(TASK BRIEF): For each line of the listing below that contains the string "next", copy the line.

(DATA TO USE):
-- ==== Sys2Proof/Tests/Slice0.lean ====
section
/-! SUPPORT. The model's own tests: decoding of words written out from `30_encoding.md`, the well-formedness checks, single
commands with the results `95_test_vectors.md` gives, and for each obligation with hypotheses a state that meets them. -/

set_option Elab.async false

namespace Sys2Proof.Tests

open Sys2Proof Sys2Proof.Machine

/-! ## Small states -/

/-- The reset state, about to execute a command on port `q`. -/
def unit (q : Port) : State := { State.reset with port := q }

/-- With `PACC 1000` and `PSPD 100` staged, as in section 6. -/
def ready (q : Port) : State := { unit q with p := { Params.reset with accel := 1000, speed := 100, dirty := true } }

/-- With the move of program P3 latched (`target = 16`) and nothing computed yet. -/
def latched (q : Port) : State :=
  { ready q with rw := { Running.reset with target := 16, accel := 1000, speed := 100 } }

/-- Three steps into that move. -/
def moving (q : Port) : State :=
  { ready q with rw := { Running.reset with
      phase := .accelerating, dir := true, vel := 3213, pos := 3, rampSteps := 3, target := 16
      accel := 1000, speed := 100 } }

/-- With one entry in slot 4 and the write index wrapped, as near the end of section 4. -/
def oneEntry (q : Port) : State :=
  { unit q with cq := { Queue.reset with slot := [(4, ⟨65535, 127, true, true⟩)], readIdx := 4, netDisp := 127 } }

/-- A full queue by its indices: `QUEUE_LEN = 4` entries from slot 0. -/
def full (q : Port) : State := { unit q with cq := { Queue.reset with writeIdx := 4 } }

/-- The last response of an outcome. -/
def reply : Result → Option Response
  | .next s => s.outbox.getLast?
  | .fault _ => none
  | .refused _ => none

/-- A property of the next state of an outcome. -/
def after (r : Result) (p : State → Bool) : Bool :=
  match r with
  | .next s => p s
  | .fault _ => false
  | .refused _ => false

/-! ## Decoding: one word of each command, from the encodings of R82 and R84 -/

theorem test_decode_lfrom8 : decode 0x0100000003 = .ok (.lfrom8 3) := by decide
theorem test_decode_lfrom16 : decode 0x02000003E8 = .ok (.lfrom16 1000) := by decide
theorem test_decode_lfrom32 : decode 0x03FFFFFFFF = .ok (.lfrom32 4294967295) := by decide
theorem test_decode_lto16 : decode 0x040000032C = .ok (.lto16 812) := by decide
theorem test_decode_lto32 : decode 0x050000FE00 = .ok (.lto32 (-512)) := by decide
theorem test_decode_lmul : decode 0x100200032C = .ok (.lmul 812 512) := by decide
theorem test_decode_ldiv : decode 0x110200052C = .ok (.ldiv 1324 512) := by decide
theorem test_decode_lrcp : decode 0x1200000200 = .ok (.lrcp 512) := by decide
theorem test_decode_lsqr : decode 0x130000032C = .ok (.lsqr 812) := by decide
theorem test_decode_lrsqr : decode 0x140000032C = .ok (.lrsqr 812) := by decide
theorem test_decode_lrsqrt : decode 0x1500000400 = .ok (.lrsqrt 1024) := by decide
theorem test_decode_lshl : decode 0x160003032C = .ok (.lshl 812 3) := by decide
theorem test_decode_lshr : decode 0x170001032C = .ok (.lshr 812 1) := by decide
theorem test_decode_qpush : decode 0x20201FFFFF = .ok (.qpush 1048575 1 false true) := by decide
theorem test_decode_qpush_stored : decode 0x2017F0FFFF = .ok (.qpush 65535 127 true false) := by decide
theorem test_decode_qpop : decode 0x2100000000 = .ok .qpop := by decide
theorem test_decode_qempty : decode 0x2200000000 = .ok .qempty := by decide
theorem test_decode_qfull : decode 0x2300000000 = .ok .qfull := by decide
theorem test_decode_qack : decode 0x2417F00000 = .ok (.qack 127 true) := by decide
theorem test_decode_qend : decode 0x2500000000 = .ok .qend := by decide
theorem test_decode_init : decode 0x3000000000 = .ok .init := by decide
theorem test_decode_pacc : decode 0x31FFFFFFFB = .ok (.pacc (-5)) := by decide
theorem test_decode_pspd : decode 0x3200000064 = .ok (.pspd 100) := by decide
theorem test_decode_ptgt : decode 0x33FFFFFFF9 = .ok (.ptgt (-7)) := by decide
theorem test_decode_pkeep : decode 0x3400000001 = .ok (.pkeep true false) := by decide
theorem test_decode_pchk : decode 0x3500000000 = .ok .pchk := by decide
theorem test_decode_pub : decode 0x3600000000 = .ok .pub := by decide
theorem test_decode_rrun : decode 0x4000000001 = .ok (.rrun true) := by decide
theorem test_decode_rmovt : decode 0x4100000010 = .ok (.rmovt 16) := by decide
theorem test_decode_rmove : decode 0x42FFFFFFF9 = .ok (.rmove (-7)) := by decide
theorem test_decode_radv : decode 0x4300000004 = .ok (.radv 4) := by decide
theorem test_decode_rstop : decode 0x4400000000 = .ok .rstop := by decide
theorem test_decode_ristop : decode 0x4500000000 = .ok .ristop := by decide
theorem test_decode_rgacc : decode 0x4600000000 = .ok .rgacc := by decide
theorem test_decode_rcomp : decode 0x4700000000 = .ok .rcomp := by decide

(SOLUTION FOR THIS EXERCISE):
  | .next s => s.outbox.getLast?
/-- A property of the next state of an outcome. -/
  | .next s => p s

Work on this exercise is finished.